LocalSocket = "/run/clamav/clamd.ctl"
User = "clamav"

Config file: freshclam.conf
---------------------------
PidFile = "/run/clamav/freshclam.pid"
UpdateLogFile = "/var/log/clamav/freshclam.log"
DatabaseMirror = "database.clamav.net"

Config file: clamav-milter.conf
-------------------------------
LogFile = "/var/log/clamav/clamav-milter.log"
LogTime = "yes"
PidFile = "/run/clamav/clamav-milter.pid"
TemporaryDirectory = "/tmp"
User = "clamav"

Software settings
-----------------
Version: 1.0.1
Optional features supported: MEMPOOL AUTOIT_EA06 BZIP2 LIBXML2 PCRE2 ICONV JSON RAR 

Database information
--------------------
Database directory: /var/lib/clamav
daily.cvd: version 26916, sigs: 2035172, built on Tue May 23 09:22:39 2023
main.cvd: version 62, sigs: 6647427, built on Thu Sep 16 14:32:42 2021
bytecode.cvd: version 334, sigs: 91, built on Wed Feb 22 22:33:21 2023
Total number of signatures: 8682690

Platform information
--------------------
uname: Linux 6.3.5-1-MANJARO #1 SMP PREEMPT_DYNAMIC Tue May 30 16:59:18 UTC 2023 x86_64
OS: Linux, ARCH: x86_64, CPU: x86_64
Full OS version: "Manjaro Linux"
zlib version: 1.2.13 (1.2.13), compile flags: a9
platform id: 0x0a21a1a108000000000c0201

Build information
-----------------
GNU C: 12.2.1 20230201 (12.2.1)
sizeof(void*) = 8
Engine flevel: 161, dconf: 161

Attachments

It is a phishing PDF, containing a link to a malicious website.

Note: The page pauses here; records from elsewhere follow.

-- ==== Sys2Proof/Machine/Flags.lean ====
section
/-! DEFINITION. The option word (spec/10_state.md R24, spec/30_encoding.md R85, R86): its fields, their setters,
and which words are legal. The block has no other flags (R35). -/

namespace Sys2Proof.Machine

/-! ### Fields (R24) -/

/-- P, bit 15. -/
def optPresent (w : Half) : Bool := w.getLsbD 15

/-- DPL, bits 14:13. -/
def optDpl (w : Half) : BitVec 2 := w.extractLsb' 13 2

/-- T, bit 8. -/
def optTrap (w : Half) : Bool := w.getLsbD 8

/-- The must-be-one bits 11:9. -/
def optMustBeOne (w : Half) : BitVec 3 := w.extractLsb' 9 3

/-- The reserved bit 12. -/
def optReservedHigh (w : Half) : BitVec 1 := w.extractLsb' 12 1

/-- The reserved bits 7:0. -/
def optReservedLow (w : Half) : BitVec 8 := w.extractLsb' 0 8

/-! ### Setters, each writing only its own field (R150 to R152) -/

/-- `OPT[15] <- b`. -/
def optSetPresent (w : Half) (b : Bool) : Half := BitVec.ofBool b ++ w.extractLsb' 0 15

/-- `OPT[14:13] <- d`. -/
def optSetDpl (w : Half) (d : BitVec 2) : Half := w.extractLsb' 15 1 ++ d ++ w.extractLsb' 0 13

/-- `OPT[8] <- b`. -/
def optSetTrap (w : Half) (b : Bool) : Half :=
  w.extractLsb' 9 7 ++ BitVec.ofBool b ++ w.extractLsb' 0 8

/-! ### Words -/

/-- The word `0x0E00 | P<<15 | DPL<<13 | T<<8` (R86). -/
def optWord (present : Bool) (dpl : BitVec 2) (trap : Bool) : Half :=
  BitVec.ofBool present ++ dpl ++ 0#1 ++ 7#3 ++ BitVec.ofBool trap ++ 0#8

/-- What SETADDR and SETFN store: present, DPL 0, interrupt gate (R141). -/
def installedOpt : Half := 0x8E00

/-- Bits 11:9 are all 1 (R143, code 7 otherwise). -/
def optKeepsMustBeOne (w : Half) : Bool := optMustBeOne w = 7#3

/-- Bits 12 and 7:0 are 0 (R143, code 8 otherwise). -/
def optKeepsReserved (w : Half) : Bool := optReservedHigh w = 0 && optReservedLow w = 0

/-- The word may stand in an entry (R24, R86). -/
def optLegal (w : Half) : Bool := optKeepsMustBeOne w && optKeepsReserved w

end Sys2Proof.Machine
end

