-- ==== Sys2Proof/Machine/Idtr.lean ====
section
/-! DEFINITION. IDTR load control (spec/44_idtr_load.md): LIDT and PUBLISH. -/

namespace Sys2Proof.Machine

/-- LIDT (R170): any limit and base, while unpublished. -/
def execLidt (limit : Half) (base : Word) (s : State) : Result :=
  runCommand s [checkPrivilege s, checkUnpublished s, checkLoadWindow s]
    (s.setIdtr { limit := limit, base := base })

/-- PUBLISH (R171): `{0x07FF, IDT_BASE}`, once. It reads no slot of the table (R173). -/
def execPublish (s : State) : Result :=
  runCommand s [checkPrivilege s, checkUnpublished s, checkLoadWindow s]
    ((s.setIdtr publishedIdtr).markPublished)

end Sys2Proof.Machine
end

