-- ==== Sys2Proof/Machine/Table.lean ====
section
/-! DEFINITION. Table access (spec/43_table_access.md): the host's whole-entry reads GETENT and GETADDR, and the
gate-reader port. -/

namespace Sys2Proof.Machine

/-- GETENT (R160): `RDATA <- ENT(v)`. -/
def execGetEnt (p : Path) (v : Vec) (s : State) : Result :=
  runCommand s [checkPath p v] (s.setRdata (s.ent v))

/-- GETADDR (R161): `RDATA <- zext_64({MID(v), LOW(v)})`. -/
def execGetAddr (p : Path) (v : Vec) (s : State) : Result :=
  runCommand s [checkPath p v] (s.setRdata (zext64 (entAddress (s.ent v))))

/-- `gate_read(g)` (R163): the limit test is on unbounded numbers, the two address computations wrap modulo
2^32 (R132). -/
def gateRead (s : State) (g : Vec) : GateResult :=
  if s.idtr.limit.toNat < 8 * g.toNat + 7 then .outOfLimit
  else
    let a : Word := s.idtr.base + BitVec.ofNat 32 (8 * g.toNat)
    let d : Nat := (a - Config.idtBase).toNat
    if d ≤ 2040 ∧ d % 8 = 0 then .entry (s.ent (BitVec.ofNat 8 (d / 8))) else .notServed

/-- A read through the gate-reader port drives `gate_data` and changes no state of the block; an abort does not
stop it (R122, R163). -/
def serveGateRead (g : Vec) (s : State) : Result := .next { s with gateData := some (gateRead s g) }

end Sys2Proof.Machine
end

File can be found here: https://www.virustotal.com/gui/file/5faeb2ce23c9f86b085ec11733bc711ba1ca410d506e9df0be5f19c2db1730cc

Sanesecurity commented 1 year ago

Not sure if it's the same sort of issue but here's a pdf section part with --leave-temp

[<0044> <0065> <0061> <0072> <0009> <0063> <006C> <0069> <006E> <0074> <002C> <0056> <0066> <0079> <0064> <0073> <0075> <006F> <0070> <006D> <007A> <002E> <0054> <0068> <006A> <006B> <0067> <0076>

The text in the pdf is:

"Dear client, We are sorry to inform you that you account is currently frozen you can't (deposit, withdrawal, convert, transfer...) any of your funds until you confirm your account details."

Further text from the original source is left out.